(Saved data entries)

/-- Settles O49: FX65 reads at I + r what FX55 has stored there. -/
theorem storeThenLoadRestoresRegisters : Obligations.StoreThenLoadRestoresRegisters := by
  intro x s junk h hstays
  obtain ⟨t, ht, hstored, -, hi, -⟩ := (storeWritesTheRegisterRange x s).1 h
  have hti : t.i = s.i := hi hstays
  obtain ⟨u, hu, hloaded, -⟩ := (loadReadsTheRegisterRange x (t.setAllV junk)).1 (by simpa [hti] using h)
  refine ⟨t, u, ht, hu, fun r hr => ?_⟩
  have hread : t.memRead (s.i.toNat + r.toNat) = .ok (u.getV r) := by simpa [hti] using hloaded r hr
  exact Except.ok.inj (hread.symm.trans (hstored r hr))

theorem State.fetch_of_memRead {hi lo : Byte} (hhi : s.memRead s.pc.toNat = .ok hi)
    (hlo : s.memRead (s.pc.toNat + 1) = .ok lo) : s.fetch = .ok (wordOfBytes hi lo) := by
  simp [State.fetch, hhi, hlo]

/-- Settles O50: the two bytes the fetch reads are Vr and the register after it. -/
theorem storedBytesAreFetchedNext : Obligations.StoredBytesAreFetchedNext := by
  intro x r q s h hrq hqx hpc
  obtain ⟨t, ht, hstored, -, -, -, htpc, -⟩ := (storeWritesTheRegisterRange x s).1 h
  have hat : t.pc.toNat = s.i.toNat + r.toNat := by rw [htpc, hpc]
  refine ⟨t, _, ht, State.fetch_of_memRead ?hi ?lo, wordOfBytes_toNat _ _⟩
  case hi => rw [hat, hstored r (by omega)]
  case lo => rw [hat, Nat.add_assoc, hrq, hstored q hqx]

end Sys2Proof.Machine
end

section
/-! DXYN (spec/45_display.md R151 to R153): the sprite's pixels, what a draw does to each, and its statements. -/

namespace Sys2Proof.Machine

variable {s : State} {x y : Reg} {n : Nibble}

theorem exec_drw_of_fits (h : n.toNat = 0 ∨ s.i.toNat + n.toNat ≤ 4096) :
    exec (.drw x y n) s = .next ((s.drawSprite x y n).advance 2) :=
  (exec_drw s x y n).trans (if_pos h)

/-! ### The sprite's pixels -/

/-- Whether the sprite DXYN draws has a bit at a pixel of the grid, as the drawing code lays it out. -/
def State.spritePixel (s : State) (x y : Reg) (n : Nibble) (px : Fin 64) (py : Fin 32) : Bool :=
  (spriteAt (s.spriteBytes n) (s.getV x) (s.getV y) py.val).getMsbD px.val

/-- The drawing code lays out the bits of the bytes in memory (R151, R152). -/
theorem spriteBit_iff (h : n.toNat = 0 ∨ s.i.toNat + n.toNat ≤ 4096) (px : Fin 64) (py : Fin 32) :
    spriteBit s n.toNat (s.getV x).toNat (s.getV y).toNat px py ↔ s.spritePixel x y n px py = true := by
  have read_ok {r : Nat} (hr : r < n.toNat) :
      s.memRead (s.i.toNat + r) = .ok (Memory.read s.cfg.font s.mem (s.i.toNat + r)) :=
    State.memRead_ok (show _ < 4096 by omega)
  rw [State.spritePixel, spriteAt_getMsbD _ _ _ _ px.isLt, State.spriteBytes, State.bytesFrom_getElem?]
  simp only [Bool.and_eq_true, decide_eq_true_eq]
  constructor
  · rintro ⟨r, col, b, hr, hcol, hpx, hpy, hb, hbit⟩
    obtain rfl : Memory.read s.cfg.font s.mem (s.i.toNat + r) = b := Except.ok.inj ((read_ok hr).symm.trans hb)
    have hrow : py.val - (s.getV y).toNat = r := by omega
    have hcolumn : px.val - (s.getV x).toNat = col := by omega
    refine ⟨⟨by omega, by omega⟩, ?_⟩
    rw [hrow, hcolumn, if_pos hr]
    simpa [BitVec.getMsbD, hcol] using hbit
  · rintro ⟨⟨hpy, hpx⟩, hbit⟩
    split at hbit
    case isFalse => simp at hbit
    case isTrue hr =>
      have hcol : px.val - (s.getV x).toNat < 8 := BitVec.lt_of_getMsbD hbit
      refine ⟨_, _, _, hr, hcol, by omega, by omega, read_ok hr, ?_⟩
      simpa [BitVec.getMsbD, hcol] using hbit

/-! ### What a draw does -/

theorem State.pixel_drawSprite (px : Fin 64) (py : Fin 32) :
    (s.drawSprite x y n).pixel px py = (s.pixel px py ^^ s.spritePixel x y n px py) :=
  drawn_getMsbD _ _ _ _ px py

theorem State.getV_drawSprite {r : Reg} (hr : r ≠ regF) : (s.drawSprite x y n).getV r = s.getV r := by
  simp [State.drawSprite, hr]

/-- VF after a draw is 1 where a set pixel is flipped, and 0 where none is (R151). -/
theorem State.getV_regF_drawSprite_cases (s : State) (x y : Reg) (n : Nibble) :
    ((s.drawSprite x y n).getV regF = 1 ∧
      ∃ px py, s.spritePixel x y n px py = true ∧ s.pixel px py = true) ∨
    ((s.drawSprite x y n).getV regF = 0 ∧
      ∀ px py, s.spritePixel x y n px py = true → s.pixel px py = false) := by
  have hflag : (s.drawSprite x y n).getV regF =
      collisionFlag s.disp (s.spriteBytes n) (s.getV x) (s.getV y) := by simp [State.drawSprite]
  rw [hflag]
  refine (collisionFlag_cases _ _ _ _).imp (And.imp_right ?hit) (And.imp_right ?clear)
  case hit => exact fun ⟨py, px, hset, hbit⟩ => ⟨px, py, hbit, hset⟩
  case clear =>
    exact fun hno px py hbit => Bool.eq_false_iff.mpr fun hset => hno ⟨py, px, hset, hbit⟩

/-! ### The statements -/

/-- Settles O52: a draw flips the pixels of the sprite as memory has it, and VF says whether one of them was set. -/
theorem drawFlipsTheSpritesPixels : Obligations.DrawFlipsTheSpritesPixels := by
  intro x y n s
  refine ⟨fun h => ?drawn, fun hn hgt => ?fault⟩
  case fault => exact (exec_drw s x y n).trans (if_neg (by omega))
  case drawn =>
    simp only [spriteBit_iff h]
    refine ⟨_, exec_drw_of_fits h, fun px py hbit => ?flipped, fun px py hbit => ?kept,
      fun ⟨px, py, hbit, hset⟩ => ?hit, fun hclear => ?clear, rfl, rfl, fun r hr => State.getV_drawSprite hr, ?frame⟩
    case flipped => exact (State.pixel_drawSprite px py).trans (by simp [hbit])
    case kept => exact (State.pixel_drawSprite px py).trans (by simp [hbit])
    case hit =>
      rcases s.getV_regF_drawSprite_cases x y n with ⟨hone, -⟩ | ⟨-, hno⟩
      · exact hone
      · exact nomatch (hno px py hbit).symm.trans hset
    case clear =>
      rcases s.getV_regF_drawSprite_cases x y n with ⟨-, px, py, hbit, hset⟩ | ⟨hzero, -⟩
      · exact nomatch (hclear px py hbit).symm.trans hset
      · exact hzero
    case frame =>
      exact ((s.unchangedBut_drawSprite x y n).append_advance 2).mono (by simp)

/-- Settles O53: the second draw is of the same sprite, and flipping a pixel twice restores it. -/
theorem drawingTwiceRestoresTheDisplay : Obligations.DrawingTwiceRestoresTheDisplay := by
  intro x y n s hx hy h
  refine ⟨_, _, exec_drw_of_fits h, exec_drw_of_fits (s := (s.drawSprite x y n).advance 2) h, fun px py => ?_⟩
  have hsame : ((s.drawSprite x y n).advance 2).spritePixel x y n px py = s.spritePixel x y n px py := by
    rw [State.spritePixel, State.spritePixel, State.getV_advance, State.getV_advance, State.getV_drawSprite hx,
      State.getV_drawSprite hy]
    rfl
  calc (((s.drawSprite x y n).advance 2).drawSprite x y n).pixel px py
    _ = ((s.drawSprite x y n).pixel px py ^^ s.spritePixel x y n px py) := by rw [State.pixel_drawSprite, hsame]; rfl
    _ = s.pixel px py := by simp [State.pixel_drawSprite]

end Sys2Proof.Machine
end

...

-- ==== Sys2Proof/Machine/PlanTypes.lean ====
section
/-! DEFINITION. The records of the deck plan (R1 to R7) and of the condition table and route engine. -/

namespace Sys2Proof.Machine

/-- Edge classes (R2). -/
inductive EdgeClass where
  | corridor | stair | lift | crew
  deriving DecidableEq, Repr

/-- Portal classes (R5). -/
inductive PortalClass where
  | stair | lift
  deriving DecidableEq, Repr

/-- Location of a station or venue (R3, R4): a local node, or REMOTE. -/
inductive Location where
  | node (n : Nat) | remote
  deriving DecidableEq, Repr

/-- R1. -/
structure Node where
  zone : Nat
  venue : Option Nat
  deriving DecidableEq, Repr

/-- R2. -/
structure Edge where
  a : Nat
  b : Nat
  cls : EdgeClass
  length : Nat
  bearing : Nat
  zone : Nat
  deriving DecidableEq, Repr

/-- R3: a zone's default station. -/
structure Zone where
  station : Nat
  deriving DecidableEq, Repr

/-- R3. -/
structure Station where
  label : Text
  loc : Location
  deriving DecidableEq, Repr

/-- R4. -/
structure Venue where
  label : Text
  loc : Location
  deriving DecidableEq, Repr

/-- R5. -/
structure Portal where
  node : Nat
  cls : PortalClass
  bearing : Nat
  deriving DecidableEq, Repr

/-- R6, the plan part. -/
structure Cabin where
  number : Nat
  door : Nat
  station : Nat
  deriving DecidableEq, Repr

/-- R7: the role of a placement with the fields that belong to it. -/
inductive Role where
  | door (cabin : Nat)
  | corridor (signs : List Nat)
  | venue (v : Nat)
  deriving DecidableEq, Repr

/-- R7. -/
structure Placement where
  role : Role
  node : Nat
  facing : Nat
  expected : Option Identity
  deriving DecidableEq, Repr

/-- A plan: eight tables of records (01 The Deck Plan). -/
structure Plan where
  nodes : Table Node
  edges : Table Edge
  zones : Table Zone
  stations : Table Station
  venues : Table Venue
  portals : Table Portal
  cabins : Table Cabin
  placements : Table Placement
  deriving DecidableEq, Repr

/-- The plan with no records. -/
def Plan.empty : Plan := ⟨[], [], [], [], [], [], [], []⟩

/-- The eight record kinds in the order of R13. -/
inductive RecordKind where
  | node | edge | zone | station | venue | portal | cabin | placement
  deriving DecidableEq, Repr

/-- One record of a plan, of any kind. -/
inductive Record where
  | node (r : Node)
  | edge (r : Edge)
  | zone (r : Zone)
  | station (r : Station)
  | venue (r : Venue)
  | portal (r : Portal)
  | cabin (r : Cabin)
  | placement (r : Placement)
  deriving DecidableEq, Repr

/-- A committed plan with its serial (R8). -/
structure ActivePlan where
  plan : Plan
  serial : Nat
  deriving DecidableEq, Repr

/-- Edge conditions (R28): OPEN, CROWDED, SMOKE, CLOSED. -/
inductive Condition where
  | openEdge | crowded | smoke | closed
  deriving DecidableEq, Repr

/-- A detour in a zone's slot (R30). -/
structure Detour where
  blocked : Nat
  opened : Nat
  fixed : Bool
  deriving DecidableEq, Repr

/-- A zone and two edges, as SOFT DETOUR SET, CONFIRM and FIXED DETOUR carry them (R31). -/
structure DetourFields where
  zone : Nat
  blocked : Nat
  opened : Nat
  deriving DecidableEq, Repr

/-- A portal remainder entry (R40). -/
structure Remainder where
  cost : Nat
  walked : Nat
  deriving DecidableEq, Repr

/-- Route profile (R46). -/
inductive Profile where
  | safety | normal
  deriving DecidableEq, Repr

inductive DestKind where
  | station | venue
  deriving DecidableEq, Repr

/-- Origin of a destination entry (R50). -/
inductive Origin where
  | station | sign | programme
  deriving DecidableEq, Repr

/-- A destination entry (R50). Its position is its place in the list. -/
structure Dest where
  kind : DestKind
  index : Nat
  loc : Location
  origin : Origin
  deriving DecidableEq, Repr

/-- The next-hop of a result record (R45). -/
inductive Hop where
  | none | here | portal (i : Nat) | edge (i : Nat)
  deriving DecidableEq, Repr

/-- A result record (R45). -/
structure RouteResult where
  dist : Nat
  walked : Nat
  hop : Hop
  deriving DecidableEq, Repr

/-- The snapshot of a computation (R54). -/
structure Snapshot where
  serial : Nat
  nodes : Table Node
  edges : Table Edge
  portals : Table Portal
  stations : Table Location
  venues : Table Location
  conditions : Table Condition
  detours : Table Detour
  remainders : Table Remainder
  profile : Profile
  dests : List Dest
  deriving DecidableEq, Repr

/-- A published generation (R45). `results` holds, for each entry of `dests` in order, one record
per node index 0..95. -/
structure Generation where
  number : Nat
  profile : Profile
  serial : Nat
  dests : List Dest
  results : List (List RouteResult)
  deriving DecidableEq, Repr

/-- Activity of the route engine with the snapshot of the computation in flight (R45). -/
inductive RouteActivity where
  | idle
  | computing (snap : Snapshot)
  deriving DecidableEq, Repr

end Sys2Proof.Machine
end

* * *

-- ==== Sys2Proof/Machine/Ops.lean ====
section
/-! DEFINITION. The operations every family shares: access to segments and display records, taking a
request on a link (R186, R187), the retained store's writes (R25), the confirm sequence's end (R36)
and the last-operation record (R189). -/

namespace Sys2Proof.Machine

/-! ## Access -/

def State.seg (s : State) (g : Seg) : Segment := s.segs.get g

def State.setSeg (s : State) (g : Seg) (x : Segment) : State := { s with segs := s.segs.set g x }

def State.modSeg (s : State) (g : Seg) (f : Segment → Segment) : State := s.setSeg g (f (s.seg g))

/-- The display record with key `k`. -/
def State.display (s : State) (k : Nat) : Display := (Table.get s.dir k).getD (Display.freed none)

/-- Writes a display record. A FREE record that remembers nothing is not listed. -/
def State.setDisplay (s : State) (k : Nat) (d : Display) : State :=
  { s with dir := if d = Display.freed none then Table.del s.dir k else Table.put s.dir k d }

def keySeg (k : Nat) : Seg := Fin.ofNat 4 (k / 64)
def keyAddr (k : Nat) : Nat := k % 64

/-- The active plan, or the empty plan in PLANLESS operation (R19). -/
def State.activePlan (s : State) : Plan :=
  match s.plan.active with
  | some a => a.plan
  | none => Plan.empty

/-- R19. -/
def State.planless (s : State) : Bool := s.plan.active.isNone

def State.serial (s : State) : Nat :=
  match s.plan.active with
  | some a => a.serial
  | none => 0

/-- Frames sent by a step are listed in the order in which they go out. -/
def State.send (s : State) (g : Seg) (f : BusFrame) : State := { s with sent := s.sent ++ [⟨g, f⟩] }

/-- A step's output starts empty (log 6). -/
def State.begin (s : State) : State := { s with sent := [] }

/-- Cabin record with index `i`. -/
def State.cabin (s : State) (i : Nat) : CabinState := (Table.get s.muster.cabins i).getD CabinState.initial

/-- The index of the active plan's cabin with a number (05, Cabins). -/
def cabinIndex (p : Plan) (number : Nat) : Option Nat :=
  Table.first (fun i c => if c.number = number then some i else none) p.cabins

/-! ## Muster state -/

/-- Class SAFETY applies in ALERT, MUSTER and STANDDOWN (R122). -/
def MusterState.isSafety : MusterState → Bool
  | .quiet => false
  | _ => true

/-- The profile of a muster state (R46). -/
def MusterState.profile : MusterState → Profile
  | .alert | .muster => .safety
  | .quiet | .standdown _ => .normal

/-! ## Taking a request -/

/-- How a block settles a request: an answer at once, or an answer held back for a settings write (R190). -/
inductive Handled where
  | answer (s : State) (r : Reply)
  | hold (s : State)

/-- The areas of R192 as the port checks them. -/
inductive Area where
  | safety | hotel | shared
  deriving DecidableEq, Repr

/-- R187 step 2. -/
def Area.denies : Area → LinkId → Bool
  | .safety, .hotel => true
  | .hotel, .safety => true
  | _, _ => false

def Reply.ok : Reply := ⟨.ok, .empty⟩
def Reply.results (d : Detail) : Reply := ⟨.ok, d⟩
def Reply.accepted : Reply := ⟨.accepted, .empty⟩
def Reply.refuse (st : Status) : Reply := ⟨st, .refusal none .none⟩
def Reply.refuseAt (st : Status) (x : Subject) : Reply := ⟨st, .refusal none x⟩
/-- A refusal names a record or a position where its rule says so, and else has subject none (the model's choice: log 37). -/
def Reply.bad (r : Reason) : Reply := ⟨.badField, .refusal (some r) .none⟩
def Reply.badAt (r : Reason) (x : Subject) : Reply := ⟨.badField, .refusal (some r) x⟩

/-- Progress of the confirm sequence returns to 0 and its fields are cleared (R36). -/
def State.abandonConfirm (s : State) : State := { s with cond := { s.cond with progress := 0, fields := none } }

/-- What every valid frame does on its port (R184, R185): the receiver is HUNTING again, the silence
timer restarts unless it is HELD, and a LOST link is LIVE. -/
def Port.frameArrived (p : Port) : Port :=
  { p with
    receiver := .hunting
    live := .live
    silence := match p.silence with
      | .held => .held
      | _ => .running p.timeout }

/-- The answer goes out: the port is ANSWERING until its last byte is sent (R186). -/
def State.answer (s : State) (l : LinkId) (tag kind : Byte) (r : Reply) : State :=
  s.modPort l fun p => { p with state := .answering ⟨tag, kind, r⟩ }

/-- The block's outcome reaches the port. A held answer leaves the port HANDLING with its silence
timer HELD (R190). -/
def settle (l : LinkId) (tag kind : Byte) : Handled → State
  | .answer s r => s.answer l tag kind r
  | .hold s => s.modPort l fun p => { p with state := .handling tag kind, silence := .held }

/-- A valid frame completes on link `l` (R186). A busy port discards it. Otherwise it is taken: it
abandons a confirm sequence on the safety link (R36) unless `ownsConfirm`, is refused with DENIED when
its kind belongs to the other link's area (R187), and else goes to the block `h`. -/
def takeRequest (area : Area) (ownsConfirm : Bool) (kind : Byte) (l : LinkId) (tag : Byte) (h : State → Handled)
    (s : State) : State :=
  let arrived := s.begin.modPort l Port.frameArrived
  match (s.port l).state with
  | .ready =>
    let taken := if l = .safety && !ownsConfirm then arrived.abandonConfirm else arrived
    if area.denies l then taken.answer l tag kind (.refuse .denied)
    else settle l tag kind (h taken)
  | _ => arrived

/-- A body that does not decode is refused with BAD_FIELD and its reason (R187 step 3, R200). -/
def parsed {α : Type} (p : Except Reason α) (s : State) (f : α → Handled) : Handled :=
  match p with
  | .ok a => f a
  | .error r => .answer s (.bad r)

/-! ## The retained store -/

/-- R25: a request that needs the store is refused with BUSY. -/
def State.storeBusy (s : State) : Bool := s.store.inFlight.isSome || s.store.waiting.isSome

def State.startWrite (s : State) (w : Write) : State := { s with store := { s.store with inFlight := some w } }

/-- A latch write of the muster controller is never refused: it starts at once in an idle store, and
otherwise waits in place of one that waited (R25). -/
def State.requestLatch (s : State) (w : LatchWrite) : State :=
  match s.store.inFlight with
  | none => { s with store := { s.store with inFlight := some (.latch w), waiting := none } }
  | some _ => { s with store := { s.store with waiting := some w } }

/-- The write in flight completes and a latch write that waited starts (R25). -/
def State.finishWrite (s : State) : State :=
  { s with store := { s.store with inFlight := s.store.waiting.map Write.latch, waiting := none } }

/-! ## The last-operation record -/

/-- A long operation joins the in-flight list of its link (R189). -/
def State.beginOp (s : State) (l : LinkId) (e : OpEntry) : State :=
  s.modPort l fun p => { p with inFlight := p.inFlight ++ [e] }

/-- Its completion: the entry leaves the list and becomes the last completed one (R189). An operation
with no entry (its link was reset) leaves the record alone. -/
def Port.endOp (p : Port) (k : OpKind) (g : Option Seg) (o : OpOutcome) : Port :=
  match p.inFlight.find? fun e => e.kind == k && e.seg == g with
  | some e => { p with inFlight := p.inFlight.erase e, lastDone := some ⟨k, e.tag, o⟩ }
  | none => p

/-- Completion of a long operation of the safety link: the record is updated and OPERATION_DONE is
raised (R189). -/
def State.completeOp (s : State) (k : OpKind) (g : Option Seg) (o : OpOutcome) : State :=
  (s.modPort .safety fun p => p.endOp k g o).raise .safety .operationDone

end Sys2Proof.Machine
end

— Directions —
Using the data above, repeat exactly the lines that begin at the line with "stored there. -/" and end at the line with "after it. -/", both ends included.

— Exercise solution —
/-- Settles O49: FX65 reads at I + r what FX55 has stored there. -/
theorem storeThenLoadRestoresRegisters : Obligations.StoreThenLoadRestoresRegisters := by
  intro x s junk h hstays
  obtain ⟨t, ht, hstored, -, hi, -⟩ := (storeWritesTheRegisterRange x s).1 h
  have hti : t.i = s.i := hi hstays
  obtain ⟨u, hu, hloaded, -⟩ := (loadReadsTheRegisterRange x (t.setAllV junk)).1 (by simpa [hti] using h)
  refine ⟨t, u, ht, hu, fun r hr => ?_⟩
  have hread : t.memRead (s.i.toNat + r.toNat) = .ok (u.getV r) := by simpa [hti] using hloaded r hr
  exact Except.ok.inj (hread.symm.trans (hstored r hr))

theorem State.fetch_of_memRead {hi lo : Byte} (hhi : s.memRead s.pc.toNat = .ok hi)
    (hlo : s.memRead (s.pc.toNat + 1) = .ok lo) : s.fetch = .ok (wordOfBytes hi lo) := by
  simp [State.fetch, hhi, hlo]

/-- Settles O50: the two bytes the fetch reads are Vr and the register after it. -/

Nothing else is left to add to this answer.